I’ve just started learning programming in Python and the famous framework Django and my aim is to become a backend developer. After stumbling for quite a while on the internet, I come up with this seemingly working setup, so I want to write it down for future reference and hope that it may help some others.
Python Version Management
In order to use different versions of Python, there must be a version management tool for easily managing different versions on the same machine, and that is pyenv. It allows the user to install multiple versions of Python and easily switching among them, so the user can test their apps in different environments.
Python Virtual Environment Management
Another useful tool that every Python developer is suggested to use is virtualenv. It’s different from pyenv. pyenv allows you to have mulple versions of Python side by side, say, both version 2.7.14 and version 3.6.3. The default installation location of pyenv is ~/.pyenv/versions/ , so you will see two folders 2.7.14 and 3.6.3 inside that location. virtualenv allows you to specify which Python version to use in a specific folder. If I have three project folders Todo, Music, News in my home directory and I want to use Python 2.7.14 in the project Music, and Python 3.6.3 in the other two project, that’s made possible by virtualenv.
I have two different development environments, one is a MacBook Pro, the other is a Ubuntu running as a virtual machine on the Mac host. The procedures to setup the two environment are slightly different, so I’ll explain them separately.
Mac
My idea is, I may need some general tool for day-to-day tasks that may or may not be related to Python development and it may come as a Python package, so I want a system wide Python installation for those tools. It’s virtualenv in this situation. The operating system running on my Mac is 10.13.1, which come with Python 2.7.10 installed by default. So I installed Python 3.6.3 (the latest version) with Homwbrew:
1 |
brew install python3 |
This installation has pip3 with it, so I can install virtualenv by
1 |
pip3 install virtualenv |
pyenv is already in Homebrew repository, so I can install it with
1 |
brew install pyenv |
pyenv suggests adding
1 2 3 |
export PATH="~/.pyenv/bin:$PATH" eval "$(pyenv init -)" eval "$(pyenv virtualenv-init -)" |
to shell config file, which is ~/.bash_profile on Macs. But I think I’ll use virtualenv to switch to another Python version and I’ll use the system wide Python without shim interfering, so I use some alias instead to manually enable and disable pyenv/shims. I have these lines in my ~/.bash_profile:
1 2 3 4 5 |
# to enable shims and autocompletion PREPATH=$PATH alias enpyenv='export PATH="~/.pyenv/bin:$PATH";eval "$(pyenv init -)"' # to disable shims and autocompletion alias dispyenv="PATH=$PREPATH" |
When I want pyenv, I can type enpyenv to enable pyenv and dispyenv to disable pyenv then I don’t. In order to compile Python, some packages are needed prior to installing Python with pyenv, which are readline and xz for my machine, so brew install readline xz to install them. To install the two versions issue pyenv install 2.7.14 and pyenv install 3.6.3 respectively.

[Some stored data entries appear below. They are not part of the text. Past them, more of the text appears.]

-- ==== Sys2Proof/Safety.lean ====
section
/-! DEFINITION. What counts as a safe state and a safe run, in the terms the statements use; and the plain list
functions that statements about whole streams compare the machine with. -/

namespace Sys2Proof.Machine

/-! ## The dictionary invariant (spec/10_state.md R31) -/

/-- The chain that starts at a link visits exactly these positions, in this order, and then ends at NIL. -/
def Lzc.IsChain (l : Lzc) : Option Pos → List Pos → Prop
  | start, [] => start = none
  | start, p :: rest => start = some p ∧ l.IsChain (l.getNext p) rest

/-- The invariant of R31. -/
structure Lzc.Ok (l : Lzc) : Prop where
  /-- I1, I2, I4: the chain of every key is finite, meets no position twice, and has exactly the positions with
  that key -/
  chains : ∀ h : BitVec 16, ∃ ch : List Pos, l.IsChain (l.getMap h) ch ∧ ch.Nodup ∧ ∀ p : Pos, p ∈ ch ↔ l.key p = h
  /-- I3: links are mutual -/
  mutualLinks : ∀ p q : Pos, l.getNext p = some q ↔ l.getPrev q = some p
  /-- I3: the head of a chain is the position without a newer one -/
  heads : ∀ p : Pos, l.getPrev p = none ↔ l.getMap (l.key p) = some p
  /-- I5: the mirror equation of R27 -/
  mirror : ∀ i : Nat, i < 272 → l.getText (4096 + i) = l.getText i

/-- The invariant of R31 for the live dictionary, and for the bank while it holds a snapshot. -/
def State.DictsOk (s : State) : Prop := s.lzc.Ok ∧ (s.snapValid = true → s.snap.Ok)

/-- Compressor and decompressor have seen the same history (spec/42_lz_decompress.md R177): equal windows, equal
cursors. -/
def InStep (l : Lzc) (d : Lzd) : Prop := (∀ p : Pos, d.get p = l.getText p.toNat) ∧ d.dr = l.cs

/-! ## States as the rules name them -/

/-- The reset state of LZC (R39), entry by entry. -/
structure Lzc.HoldsReset (l : Lzc) : Prop where
  /-- `CTEXT[0..4368]` is 0 -/
  text : ∀ i : Nat, i < 4369 → l.getText i = 0#8
  /-- `CMAP[0]` is 0 -/
  mapZero : l.getMap 0#16 = some 0#12
  /-- `CMAP[1..65535]` is NIL -/
  mapRest : ∀ h : BitVec 16, h ≠ 0#16 → l.getMap h = none
  /-- `CNEXT[p]` is `p+1` for `p` = 0..4094 -/
  nextBelow : ∀ p : Pos, p.toNat < 4095 → l.getNext p = some (p + 1#12)
  /-- `CNEXT[4095]` is NIL -/
  nextLast : l.getNext 4095#12 = none
  /-- `CPREV[0]` is NIL -/
  prevFirst : l.getPrev 0#12 = none
  /-- `CPREV[p]` is `p-1` for `p` = 1..4095 -/
  prevRest : ∀ p : Pos, p ≠ 0#12 → l.getPrev p = some (p - 1#12)
  /-- `CS` is 0 -/
  cursor : l.cs = 0#12

/-- The reset state of LZD (R39). -/
def Lzd.HoldsReset (d : Lzd) : Prop := (∀ p : Pos, d.get p = 0#8) ∧ d.dr = 0#12

/-- R39's table, but for the contents of the buffers and of the snapshot bank. -/
structure State.HoldsResetValues (s : State) : Prop where
  /-- `x[0..11]` are 0 -/
  registers : ∀ r : Reg, s.x.read r = 0#32
  /-- `ERR` is 0 -/
  err : s.err = 0#8
  /-- `ERR_INFO` is 0 -/
  errInfo : s.errInfo = 0#32
  /-- LZC -/
  compressor : s.lzc.HoldsReset
  /-- `SNAP_VALID` is 0 -/
  snapValid : s.snapValid = false
  /-- LZD -/
  decompressor : s.lzd.HoldsReset

/-- No command is running and no transient value is left (R25, R37). -/
def State.Idle (s : State) : Prop := s.phase = .idle ∧ s.lz = LzCursor.none ∧ s.gr = GrCursor.none

/-- The fault registers hold a code and a detail that spec/60_exceptions.md R251 gives. -/
def State.ErrorsOk (s : State) : Prop :=
  s.err.toNat ≤ 8 ∧ (s.err = 0#8 → s.errInfo = 0#32) ∧ (s.err = 2#8 → s.errInfo.toNat ≤ 6) ∧
  (s.err = 5#8 → s.errInfo = 0#32)

/-- A fault's detail is one that R251 gives for its code, as far as the capacities bound it: `op` before a token that
does not fit (a token yields at most 273 bytes); `ip` past a control byte and inside the input; the word of an illegal
command; a fetch that starts in the pool or right after it; an accumulator outside the table, of 16 bits (R199); a
pixel word. -/
structure State.DetailsOk (s : State) : Prop where
  /-- `ILLEGAL_CMD` -/
  illegalCmd : s.err = 1#8 → ∀ i : Instr, decodeCommand s.errInfo ≠ .ok i
  /-- `OUT_OVERFLOW` -/
  outOverflow : s.err = 3#8 → s.errInfo.toNat ≤ s.cfg.obufCap ∧ s.cfg.obufCap < s.errInfo.toNat + 273
  /-- `LZ_TRUNCATED` -/
  lzTruncated : s.err = 4#8 → 1 ≤ s.errInfo.toNat ∧ s.errInfo.toNat ≤ s.cfg.ibufCap
  /-- `GR_INDEX_RANGE` -/
  grIndexRange : s.err = 6#8 → s.errInfo.toNat ≤ s.cfg.poolCap
  /-- `GR_TABLE_RANGE` -/
  grTableRange : s.err = 7#8 → 1024 ≤ s.errInfo.toNat ∧ s.errInfo.toNat < 2 ^ 16
  /-- `GR_OVERRUN` -/
  grOverrun : s.err = 8#8 → s.errInfo.toNat < s.cfg.pixCap

/-- The transient values of a running command stay in their ranges (R25, R37, R172, R192, R193, R199). -/
structure State.CommandOk (s : State) : Prop where
  /-- `LZ.DECOMP`: both cursors are inside their buffers, and a group begins after its control byte -/
  lzDecomp : s.phase = .lzDecomp → s.inLen ≤ s.cfg.ibufCap ∧ s.lz.ip ≤ s.inLen ∧ s.lz.op ≤ s.cfg.obufCap ∧
    (s.lz.nbits ≠ 0 → 1 ≤ s.lz.ip)
  /-- `GR.DEC`: pixels and bit cursor are inside their buffers, and the accumulator has 16 bits -/
  grDec : s.phase = .grDec → s.poolLen ≤ s.cfg.poolCap ∧ s.gr.cur.bp < s.poolLen ∧ s.gr.cur.bit < 8 ∧
    s.gr.i + s.gr.run ≤ s.gr.lim ∧ s.gr.lim ≤ s.cfg.pixCap ∧ s.gr.a < 2 ^ 16

/-- The state after a data fault of `LZ.DECOMP` (R255, R256 (b)): the fault registers; the ring, its cursor, `OBUF` and
`OUT_LEN` left open; the command over; nothing else changed but the model's count of draws. -/
def LzFaulted (s t : State) (code : Byte) (info : Nat) : Prop :=
  t = ((((((endCommand s).setLzd t.lzd).setObuf t.obuf).setOutLen t.x.outLen).setErr code).setErrInfo
    (BitVec.ofNat 32 info)).setDraws (s.draws + 1)

/-- The byte of `PIX` belongs to the lanes a `GR.DEC` may write: words `PIX_BASE .. PIX_BASE+PIX_COUNT-1`, for
`FIRST` other than 1 their lane `CHAN` only (R200, R256 (c)). -/
def State.targets (s : State) (a : Nat) : Prop :=
  4 * s.pixBase ≤ a ∧ a < 4 * (s.pixBase + s.pixCount) ∧ (s.x.first = 1#32 ∨ a % 4 = s.x.chan.toNat)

Next come into Music folder and type
1 |
virtualenv -p ~/.pyenv/versions/2.7.14/bin/python venv |
which will create a folder call venv, which is a Python virtual environment. That means, when it is activated, command python --version always gives Python 2.7.14. This folder contains all the packages you install in this environment and isolates them from other projects. For instance, if I’m in this environment and I install a package numpy pip install numpy, you can see a folder named numpy appearing in venv/lib/python2.7/site-packages, which I think is the default installation location.
You issue source venv/bin/activate command to activate the virtual environment, but I have alias sv="source venv/bin/activate" in my bash config file so I can just use sv to save some typing. I learned this idea from online, but I cannot find the link I visited.
Then move to Todo and News folder and create Python 3.6.3 virtual environment with virtualenv -p ~/.pyenv/versions/3.6.3/bin/python venv.
Ubuntu
The idea is similar, but Ubuntu (version 16.04 LTS that I’m using) has Python 2.7.12 and Python 3.5.2 pre-installed, but pip3 is not included in the Python3 installation, so to install pip3 just issue sudo apt install python3-pip. pyenv is not in Ubuntu’s official repository, so I use pyenv installer instead. curl and git must be installed first in order to use the installer. Also install required packages for virtualenv to work, as advised here.
Conclusion
Setting up the environment is not as easy, so I hope I can learn Python well that the time I have spent won’t be wasted.